Print, from the listing below, the lines starting at the line containing "def State.broken (s" and ending at the line containing "def Seg.TimersFollow (v", exactly as they stand, and print nothing else.

**Supplied data**
>>>

/-- An IDLE transmitter takes up the head of its queue, or stays IDLE (R160, R161). `frame` gives the RESULT frame of a
slot. -/
def Port.takesUp (v : Port) (frame : SlotId → List Byte) : Port :=
  match v.queue with
  | [] => v
  | .result i :: _ => { v with tx := .sending, txFrame := frame i }
  | .entry e :: _ =>
    match v.store[e] with
    | some x =>
      { v with
        store := v.store.set e.val (some { x with condition := .inTransmission }) e.isLt
        tx := .sending
        txFrame := x.frame }
    | none => { v with tx := .sending, txFrame := [] }

/-- A character error at a port (R121, R122, R140): counted, any frame abandoned and counted, assembly hunting, the gap
timer started; a start bit is detectable at once only when the line stands at mark. -/
def Port.errored (v : Port) (atMark : Bool) : Port :=
  { v with
    hrx := atMark != v.format.inverted
    receiver := if atMark then .ready else .waitMark
    spaceTimer := none
    gapTimer := some (v.format.gapTime * v.format.characterTime)
    assembly := ⟨.hunting, []⟩
    counters := { v.counters with
      characterErrors := bump v.counters.characterErrors
      abandoned := if v.assembly.state = .receiving then bump v.counters.abandoned else v.counters.abandoned } }

/-- A format that comes into force at a switch point outside break hold (R130): both directions take it, the character
being received and any frame are dropped, the frame counted, assembly hunts, and the gap timer starts at the new format's
length; the space timer runs on. A transmitter finishing a character after a break takes the format at its end (R124). -/
def Port.switched (v : Port) (f : LineFormat) : Port :=
  { v with
    format := f
    txFormat := if v.tx = .finishing then v.txFormat else f
    pendingSwitch := none
    receiver := .waitMark
    assembly := ⟨.hunting, []⟩
    gapTimer := some (f.gapTime * f.characterTime)
    counters := { v.counters with
      abandoned := if v.assembly.state = .receiving then bump v.counters.abandoned else v.counters.abandoned } }

/-- A format that comes into force in break hold (R126, R130). -/
def Port.reformatted (v : Port) (f : LineFormat) : Port :=
  { v with format := f, txFormat := if v.tx = .finishing then v.txFormat else f, pendingSwitch := none }

/-! ## A break (R39, R124, R126, R168) -/

/-- The port of a recognized break, in break hold: any frame abandoned and counted, assembly idle also where it was
hunting (log entry 38), queue and store empty, a message being sent cut at the end of its character, any pending switch
applied. -/
def Port.broken (v : Port) : Port :=
  { v with
    format := (v.pendingSwitch.map PendingSwitch.format).getD v.format
    txFormat := if v.tx = .sending ∨ v.tx = .finishing then v.txFormat else
      (v.pendingSwitch.map PendingSwitch.format).getD v.txFormat
    pendingSwitch := none
    hrx := v.format.inverted
    receiver := .breakHold
    spaceTimer := none
    gapTimer := none
    assembly := ⟨.idle, []⟩
    tx := if v.tx = .sending ∨ v.tx = .finishing then .finishing else .held
    queue := []
    store := Vector.replicate 6 none
    counters := { v.counters with
      abandoned := if v.assembly.state = .receiving then bump v.counters.abandoned else v.counters.abandoned } }

/-- A port restart of `p` at one request record (R39). -/
def Slot.broken (r : Slot) (p : PortId) : Slot :=
  if r.owner = p then (if r.state = .active then { r with orphan := true } else Slot.cleared) else r

/-- A port restart of `p` at one segment (R58, R112). -/
def Seg.broken (v : Seg) (p : PortId) (owner : SlotId → PortId) : Seg :=
  { v with
    list := v.list.filter fun i => decide (owner i ≠ p)
    recovery := if v.recovery.map Recovery.port = some p then none else v.recovery }

/-- The part after a break is recognized on a port, while the line stays at space. -/
def State.broken (s : State) (p : PortId) : State :=
  { s with
    slots := Vector.ofFn fun i => (s.slot i).broken p
    segA := s.segA.broken p fun i => (s.slot i).owner
    segB := s.segB.broken p fun i => (s.slot i).owner
    ports := s.ports.set p.val (s.port p).broken p.isLt }

/-! ## Segments -/

/-- The state with every port replaced. -/
def State.withPorts (s : State) (f : PortId → Port) : State := { s with ports := Vector.ofFn f }

/-- The state with every slot replaced. -/
def State.withSlots (s : State) (f : SlotId → Slot) : State := { s with slots := Vector.ofFn f }

/-- Two segments agree in everything but the timers that levels and states drive (R96, R101). -/
def Seg.AgreesButTimers (v w : Seg) : Prop :=
  v = { w with
    quietTimer := v.quietTimer
    dataHeldTimer := v.dataHeldTimer
    clockHeldTimer := v.clockHeldTimer
    busyLongTimer := v.busyLongTimer }

/-- The timers that levels and states drive have followed a change from `v` to `w` (R96, R101): each runs just while its
condition holds, keeps on when it held before, and else starts from its full length in the timing in force. -/
def Seg.TimersFollow (v w : Seg) : Prop :=
  let quiet := fun (x : Seg) => x.engine = .check false ∧ x.scl = true ∧ x.sda = true
  let dataHeld := fun (x : Seg) => x.engine = .check false ∧ x.scl = true ∧ x.sda = false
  let clockHeld := fun (x : Seg) => x.engine = .check false ∧ x.scl = false
  let busyLong := fun (x : Seg) => x.monitor = .busy ∧ x.engine.isRun = false ∧ x.inForce.busyLongLimit ≠ 0
  w.quietTimer = (if quiet w then if quiet v then v.quietTimer else some w.inForce.busFreeWait else none) ∧
  w.dataHeldTimer = (if dataHeld w then if dataHeld v then v.dataHeldTimer else some 1 else none) ∧
  w.clockHeldTimer = (if clockHeld w then if clockHeld v then v.clockHeldTimer else some w.inForce.stretchTimeout else none) ∧
  w.busyLongTimer = (if busyLong w then if busyLong v then v.busyLongTimer else some w.inForce.busyLongLimit else none)

/-- A segment `v` has become `x`: `x` is `w` but for the timers that levels and states drive, and these have followed the
change (R96, R101). -/
def Seg.Becomes (v w x : Seg) : Prop := x.AgreesButTimers w ∧ v.TimersFollow x

/-- A line is seen low that is no part of a start (R84): in FREE and SETTLING the monitor is SETTLING with its bus-free
timer stopped. -/
def Seg.lowSeen (v : Seg) (scl sda : Bool) : Seg :=
  { v with
    scl := scl
    sda := sda
    monitor := if v.monitor = .busy then .busy else .settling
    busFreeTimer := if v.monitor = .busy then v.busFreeTimer else none }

<<<

**Result**
def State.broken (s : State) (p : PortId) : State :=
  { s with
    slots := Vector.ofFn fun i => (s.slot i).broken p
    segA := s.segA.broken p fun i => (s.slot i).owner
    segB := s.segB.broken p fun i => (s.slot i).owner
    ports := s.ports.set p.val (s.port p).broken p.isLt }

/-! ## Segments -/

/-- The state with every port replaced. -/
def State.withPorts (s : State) (f : PortId → Port) : State := { s with ports := Vector.ofFn f }

/-- The state with every slot replaced. -/
def State.withSlots (s : State) (f : SlotId → Slot) : State := { s with slots := Vector.ofFn f }

/-- Two segments agree in everything but the timers that levels and states drive (R96, R101). -/
def Seg.AgreesButTimers (v w : Seg) : Prop :=
  v = { w with
    quietTimer := v.quietTimer
    dataHeldTimer := v.dataHeldTimer
    clockHeldTimer := v.clockHeldTimer
    busyLongTimer := v.busyLongTimer }

/-- The timers that levels and states drive have followed a change from `v` to `w` (R96, R101): each runs just while its
condition holds, keeps on when it held before, and else starts from its full length in the timing in force. -/
def Seg.TimersFollow (v w : Seg) : Prop :=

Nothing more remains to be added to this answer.